# Ecomap of support



## Vickytick (Feb 25, 2011)

Sorry me again   this might be a habit as we travel the road of adoption. I don't know anyone who has been through this so am lost for support.

I'm doing the support ecomap in preparation of our first sw home visit and have concerns that we will fall down on our support network. We have my mum and sister who live walking distance of our house and with whom we are both close but dh does not have that relationship with his. Tbh he is 1 of 4 kids (only boy and eldest with 2 being 10 yrs younger) and recently they have just not been there for him. He rarely sees them anymore even though he tries as he has a 7yr son whom they just never want to see. One sister lives 10 mins drive the others about 20mins as does his mum and stepdad. They never call to see ss unless its a family event. I think with his sisters it's the age gap and his mum is just not maternal really. We are quite insular and met late in life(mid 30's) so don't have many joint friends as they all have kids and have moved on.

Is the support network a deal breaker? As I assume that as people develop networks/bonds through NCT or toddler groups we will develop close friendships with others that we'll meet as a result of having a child/children of the same age.
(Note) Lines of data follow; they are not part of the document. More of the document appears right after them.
-- ==== Sys2Proof/Tests/Slice0.lean ====
section
/-!
SUPPORT. Tests: ill-formed terms, decode of tuples written out from 95_test_vectors, single steps with the results of its
vectors, and for every statement with hypotheses a concrete state and operands that meet them. Offsets: decision D1.
-/

namespace Sys2Proof.Tests

open Sys2Proof Sys2Proof.Machine

/-! ## Helpers -/

/-- Whether an outcome is a next state with a property. -/
def nextHas (o : Host.Outcome State Fault Refusal) (p : State → Bool) : Bool :=
  match o with
  | .next u => p u
  | .fault _ => false
  | .refused _ => false

/-- The device after power-on, with other registers. -/
def withRegs (r : RegFile) : State := { State.reset with regs := r }

/-- A job of dimension 1 with the buffers of V31, in a phase, STATUS BUSY, with the endpoint's verdicts. -/
def inPhase (p : Phase) (as : List Answer) : State :=
  { State.reset with
    regs := { RegFile.powerOn with status := 0x00000002 }
    eng := ⟨p, ⟨1, 0x1000, 0x2000, 0x3000⟩, [0x40400000], [0x40800000], [0x41400000]⟩
    answers := as
    mem := [(0x1002, 0x40), (0x1003, 0x40), (0x2002, 0x80), (0x2003, 0x40), (0x3002, 0x80), (0x3003, 0xBF)] }

/-- A job accepted and not yet taken by the engine. -/
def accepted (n : Word) (as : List Answer) : State :=
  { State.reset with
    regs := { RegFile.powerOn with status := 0x00000002 }
    job := ⟨n, 0x1000, 0x2000, 0x3000⟩
    wakePending := true
    answers := as }

/-- The start state of V17: a completed job not acknowledged, its interrupt enabled. -/
def finished : State :=
  { withRegs ⟨0x1, 0x5, 0x4, 0x1000, 0x2000, 0x3000, 0x1, 0x1⟩ with irqLine := true, log := [.edge true] }

/-! ## Well-formedness (R97, R98): each check refuses an ill-formed term -/

/-- ACC.BADLEN of a legal length is no operation. -/
theorem test_ill_formed_badlen : (Instr.accBadlen (.read 0x04 4)).wellFormed = false ∧
    (Instr.accBadlen (.write 0x00 [1, 0, 0, 0, 0, 0, 0, 0])).wellFormed = false ∧
    (Instr.accBadlen (.read 0x04 2)).wellFormed = true := by decide

/-- RD.UNDEF of a register, of a pointer, and of the half of one. -/
theorem test_ill_formed_rdUndef : (Instr.rdUndef 0x28 .four).wellFormed = false ∧
    (Instr.rdUndef 0x18 .eight).wellFormed = false ∧ (Instr.rdUndef 0x1C .four).wellFormed = false ∧
    (Instr.rdUndef 0x1C .eight).wellFormed = true := by decide

/-- WR.UNDEF of the same. -/
theorem test_ill_formed_wrUndef : (Instr.wrUndef 0x08 (.four 1)).wellFormed = false ∧
    (Instr.wrUndef 0x10 (.four 1)).wellFormed = false ∧ (Instr.wrUndef 0x24 (.four 1)).wellFormed = false ∧
    (Instr.wrUndef 0x24 (.eight 1)).wellFormed = true := by decide

/-- The default map meets R61's condition. -/
theorem test_default_map_acceptable : Config.regMap.Acceptable := by decide

/-! ## Decode: tuples of R90 written out from R96 and 95_test_vectors -/

/-- CONTROL (V15, V20). -/
theorem test_decode_control : decode (.read 0x00 4) = .rdControl .four ∧
    decode (.write 0x00 [0x01, 0x00, 0x00, 0x00]) = .wrControl (.four 0x00000001) ∧
    decode (.write 0x00 [0x00, 0x00, 0x00, 0x00, 0xEF, 0xBE, 0xAD, 0xDE]) = .wrControl (.eight 0xDEADBEEF00000000) := by
  decide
My mum says that I'm over worrying but it's a real concern.

Sorry for my ramble but I just want to be a mummy and keep seeing this chance slip through my fingers.

Xx


----------



## Wyxie (Apr 10, 2013)

Social Services are very big on this, but it doesn't have to be immediate family, and you can get round most things I think.  For example we included some of my work colleagues, our next door neighbour who we're not close to but do speak to when we see them, and they would certainly help us out in an emergency and make an effort with our daughter.  
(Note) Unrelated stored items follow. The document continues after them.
/-! ### `placeCommand w s` -/

@[simp] theorem placeCommand_nch (w : Word) (s : State) : (placeCommand w s).nch = s.nch := rfl
@[simp] theorem placeCommand_bps (w : Word) (s : State) : (placeCommand w s).bps = s.bps := rfl
@[simp] theorem placeCommand_fmt (w : Word) (s : State) : (placeCommand w s).fmt = s.fmt := rfl
@[simp] theorem placeCommand_flen (w : Word) (s : State) : (placeCommand w s).flen = s.flen := rfl
@[simp] theorem placeCommand_key (w : Word) (s : State) : (placeCommand w s).key = s.key := rfl
@[simp] theorem placeCommand_keymask (w : Word) (s : State) : (placeCommand w s).keymask = s.keymask := rfl
@[simp] theorem placeCommand_phase (w : Word) (s : State) : (placeCommand w s).phase = s.phase := rfl
@[simp] theorem placeCommand_ch (w : Word) (s : State) : (placeCommand w s).ch = s.ch := rfl
@[simp] theorem placeCommand_pos (w : Word) (s : State) : (placeCommand w s).pos = s.pos := rfl
@[simp] theorem placeCommand_bcache (w : Word) (s : State) : (placeCommand w s).bcache = s.bcache := rfl
@[simp] theorem placeCommand_bcount (w : Word) (s : State) : (placeCommand w s).bcount = s.bcount := rfl
@[simp] theorem placeCommand_crc (w : Word) (s : State) : (placeCommand w s).crc = s.crc := rfl
@[simp] theorem placeCommand_crcCalc (w : Word) (s : State) : (placeCommand w s).crcCalc = s.crcCalc := rfl
@[simp] theorem placeCommand_crcStored (w : Word) (s : State) : (placeCommand w s).crcStored = s.crcStored := rfl
@[simp] theorem placeCommand_count (w : Word) (s : State) : (placeCommand w s).count = s.count := rfl
@[simp] theorem placeCommand_crcOk (w : Word) (s : State) : (placeCommand w s).crcOk = s.crcOk := rfl
@[simp] theorem placeCommand_crcErr (w : Word) (s : State) : (placeCommand w s).crcErr = s.crcErr := rfl
@[simp] theorem placeCommand_errCmd (w : Word) (s : State) : (placeCommand w s).errCmd = s.errCmd := rfl
@[simp] theorem placeCommand_errCfg (w : Word) (s : State) : (placeCommand w s).errCfg = s.errCfg := rfl
@[simp] theorem placeCommand_errIo (w : Word) (s : State) : (placeCommand w s).errIo = s.errIo := rfl
@[simp] theorem placeCommand_chan (w : Word) (s : State) : (placeCommand w s).chan = s.chan := rfl
@[simp] theorem placeCommand_cache (w : Word) (s : State) : (placeCommand w s).cache = s.cache := rfl
@[simp] theorem placeCommand_chanValid (w : Word) (s : State) : (placeCommand w s).chanValid = s.chanValid := rfl
@[simp] theorem placeCommand_freeCount (w : Word) (s : State) : (placeCommand w s).freeCount = s.freeCount := rfl
@[simp] theorem placeCommand_cmd (w : Word) (s : State) : (placeCommand w s).cmd = w :: s.cmd := rfl
@[simp] theorem placeCommand_inp (w : Word) (s : State) : (placeCommand w s).inp = s.inp := rfl
@[simp] theorem placeCommand_pcm (w : Word) (s : State) : (placeCommand w s).pcm = s.pcm := rfl
@[simp] theorem placeCommand_rawOut (w : Word) (s : State) : (placeCommand w s).rawOut = s.rawOut := rfl
@[simp] theorem placeCommand_pcmRoom (w : Word) (s : State) : (placeCommand w s).pcmRoom = s.pcmRoom := rfl
@[simp] theorem placeCommand_rawRoom (w : Word) (s : State) : (placeCommand w s).rawRoom = s.rawRoom := rfl
@[simp] theorem placeCommand_inFlight (w : Word) (s : State) : (placeCommand w s).inFlight = none := rfl
@[simp] theorem placeCommand_resetReq (w : Word) (s : State) : (placeCommand w s).resetReq = false := rfl

/-! ### `concludeVerify sum stored s` -/

@[simp] theorem concludeVerify_nch (sum stored : Word) (s : State) : (concludeVerify sum stored s).nch = s.nch := rfl
@[simp] theorem concludeVerify_bps (sum stored : Word) (s : State) : (concludeVerify sum stored s).bps = s.bps := rfl
@[simp] theorem concludeVerify_fmt (sum stored : Word) (s : State) : (concludeVerify sum stored s).fmt = s.fmt := rfl
@[simp] theorem concludeVerify_flen (sum stored : Word) (s : State) : (concludeVerify sum stored s).flen = s.flen := rfl
@[simp] theorem concludeVerify_key (sum stored : Word) (s : State) : (concludeVerify sum stored s).key = s.key := rfl
@[simp] theorem concludeVerify_keymask (sum stored : Word) (s : State) : (concludeVerify sum stored s).keymask = s.keymask := rfl
@[simp] theorem concludeVerify_phase (sum stored : Word) (s : State) : (concludeVerify sum stored s).phase = .idle := rfl
@[simp] theorem concludeVerify_ch (sum stored : Word) (s : State) : (concludeVerify sum stored s).ch = s.ch := rfl
@[simp] theorem concludeVerify_pos (sum stored : Word) (s : State) : (concludeVerify sum stored s).pos = s.pos := rfl
@[simp] theorem concludeVerify_bcache (sum stored : Word) (s : State) : (concludeVerify sum stored s).bcache = 0 := rfl
@[simp] theorem concludeVerify_bcount (sum stored : Word) (s : State) : (concludeVerify sum stored s).bcount = 0 := rfl
@[simp] theorem concludeVerify_crc (sum stored : Word) (s : State) : (concludeVerify sum stored s).crc = config.crcInit := rfl
@[simp] theorem concludeVerify_crcCalc (sum stored : Word) (s : State) : (concludeVerify sum stored s).crcCalc = sum := rfl
@[simp] theorem concludeVerify_crcStored (sum stored : Word) (s : State) : (concludeVerify sum stored s).crcStored = stored := rfl
@[simp] theorem concludeVerify_count (sum stored : Word) (s : State) : (concludeVerify sum stored s).count = s.count := rfl
@[simp] theorem concludeVerify_crcOk (sum stored : Word) (s : State) : (concludeVerify sum stored s).crcOk = (sum == stored) := rfl
@[simp] theorem concludeVerify_crcErr (sum stored : Word) (s : State) : (concludeVerify sum stored s).crcErr = (sum != stored) := rfl
@[simp] theorem concludeVerify_errCmd (sum stored : Word) (s : State) : (concludeVerify sum stored s).errCmd = s.errCmd := rfl
@[simp] theorem concludeVerify_errCfg (sum stored : Word) (s : State) : (concludeVerify sum stored s).errCfg = s.errCfg := rfl
@[simp] theorem concludeVerify_errIo (sum stored : Word) (s : State) : (concludeVerify sum stored s).errIo = s.errIo := rfl
@[simp] theorem concludeVerify_chan (sum stored : Word) (s : State) : (concludeVerify sum stored s).chan = s.chan := rfl
@[simp] theorem concludeVerify_cache (sum stored : Word) (s : State) : (concludeVerify sum stored s).cache = s.cache := rfl
@[simp] theorem concludeVerify_chanValid (sum stored : Word) (s : State) : (concludeVerify sum stored s).chanValid = s.chanValid := rfl
@[simp] theorem concludeVerify_freeCount (sum stored : Word) (s : State) : (concludeVerify sum stored s).freeCount = s.freeCount := rfl
@[simp] theorem concludeVerify_cmd (sum stored : Word) (s : State) : (concludeVerify sum stored s).cmd = s.cmd := rfl
@[simp] theorem concludeVerify_inp (sum stored : Word) (s : State) : (concludeVerify sum stored s).inp = s.inp := rfl
@[simp] theorem concludeVerify_pcm (sum stored : Word) (s : State) : (concludeVerify sum stored s).pcm = s.pcm := rfl
@[simp] theorem concludeVerify_rawOut (sum stored : Word) (s : State) : (concludeVerify sum stored s).rawOut = s.rawOut := rfl
@[simp] theorem concludeVerify_pcmRoom (sum stored : Word) (s : State) : (concludeVerify sum stored s).pcmRoom = s.pcmRoom := rfl
@[simp] theorem concludeVerify_rawRoom (sum stored : Word) (s : State) : (concludeVerify sum stored s).rawRoom = s.rawRoom := rfl
@[simp] theorem concludeVerify_inFlight (sum stored : Word) (s : State) : (concludeVerify sum stored s).inFlight = s.inFlight := rfl
@[simp] theorem concludeVerify_resetReq (sum stored : Word) (s : State) : (concludeVerify sum stored s).resetReq = s.resetReq := rfl

/-! ### `setPlain s` -/

@[simp] theorem setPlain_nch (s : State) : (setPlain s).nch = s.nch := rfl
@[simp] theorem setPlain_bps (s : State) : (setPlain s).bps = s.bps := rfl
@[simp] theorem setPlain_fmt (s : State) : (setPlain s).fmt = 1 := rfl
@[simp] theorem setPlain_flen (s : State) : (setPlain s).flen = s.flen := rfl
@[simp] theorem setPlain_key (s : State) : (setPlain s).key = Vector.ofFn fun _ => 0 := rfl
@[simp] theorem setPlain_keymask (s : State) : (setPlain s).keymask = 0 := rfl
@[simp] theorem setPlain_phase (s : State) : (setPlain s).phase = s.phase := rfl
@[simp] theorem setPlain_ch (s : State) : (setPlain s).ch = s.ch := rfl
@[simp] theorem setPlain_pos (s : State) : (setPlain s).pos = s.pos := rfl
@[simp] theorem setPlain_bcache (s : State) : (setPlain s).bcache = s.bcache := rfl
@[simp] theorem setPlain_bcount (s : State) : (setPlain s).bcount = s.bcount := rfl
@[simp] theorem setPlain_crc (s : State) : (setPlain s).crc = s.crc := rfl
@[simp] theorem setPlain_crcCalc (s : State) : (setPlain s).crcCalc = s.crcCalc := rfl
@[simp] theorem setPlain_crcStored (s : State) : (setPlain s).crcStored = s.crcStored := rfl
@[simp] theorem setPlain_count (s : State) : (setPlain s).count = s.count := rfl
@[simp] theorem setPlain_crcOk (s : State) : (setPlain s).crcOk = s.crcOk := rfl
@[simp] theorem setPlain_crcErr (s : State) : (setPlain s).crcErr = s.crcErr := rfl
@[simp] theorem setPlain_errCmd (s : State) : (setPlain s).errCmd = s.errCmd := rfl
@[simp] theorem setPlain_errCfg (s : State) : (setPlain s).errCfg = s.errCfg := rfl
@[simp] theorem setPlain_errIo (s : State) : (setPlain s).errIo = s.errIo := rfl
@[simp] theorem setPlain_chan (s : State) : (setPlain s).chan = s.chan := rfl
@[simp] theorem setPlain_cache (s : State) : (setPlain s).cache = s.cache := rfl
@[simp] theorem setPlain_chanValid (s : State) : (setPlain s).chanValid = s.chanValid := rfl
@[simp] theorem setPlain_freeCount (s : State) : (setPlain s).freeCount = s.freeCount := rfl
@[simp] theorem setPlain_cmd (s : State) : (setPlain s).cmd = s.cmd := rfl
@[simp] theorem setPlain_inp (s : State) : (setPlain s).inp = s.inp := rfl
@[simp] theorem setPlain_pcm (s : State) : (setPlain s).pcm = s.pcm := rfl
@[simp] theorem setPlain_rawOut (s : State) : (setPlain s).rawOut = s.rawOut := rfl
@[simp] theorem setPlain_pcmRoom (s : State) : (setPlain s).pcmRoom = s.pcmRoom := rfl
@[simp] theorem setPlain_rawRoom (s : State) : (setPlain s).rawRoom = s.rawRoom := rfl
@[simp] theorem setPlain_inFlight (s : State) : (setPlain s).inFlight = s.inFlight := rfl
@[simp] theorem setPlain_resetReq (s : State) : (setPlain s).resetReq = s.resetReq := rfl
You need to pick and choose who you put on there carefully.  Our family and most of our closest friends all live some distance away, and SS can be a bit luke warm about long distance support, although we did include them on our ecomap.  I explained many times my M-I-L would drop everything and come if we needed her to, but they weren't having it, so we also included more on local people (work colleagues, neighbours etc), who we could ask for help, but in reality when we did need someone to come up in an emergency, my M-I-L came.  You can get involved with your surestart centre and use that for support.  I would point out SS never spoke to any of them other than our referees.

Your husband's family not being very helpful isn't a big problem if he gets on with your family.  Having your Mum and Sister walking distance away is a big, big plus and Social Services will like that a lot, that should make up for his family not being that available.

We were told to think about who we would go to in what circumstances, and what type of support they might give, whether it's social, emotional, practical.

Good luck with your meeting.


----------



## keemjay (Jan 19, 2004)

Wyxie gives good advice..
dont forget your support network can include online support (here! and AUK message boards maybe?)
can you start to get more friendly with your neighbours??


kj x


----------



## Vickytick (Feb 25, 2011)

Thanks ladies you've given great advice.

One set of neighbours are retirement age and live in America for 3 months of the year the others are for want of a better word a bit weird. We've tried to speak over the years but its always a quick hello and that's it. Ill definitely put here down and adoption uk I want to see if there are any an local meet ups just like this site has so i can get to meet potential adopters. i found the local IF group on here was great and have made a true friend from it whom i see regularly. 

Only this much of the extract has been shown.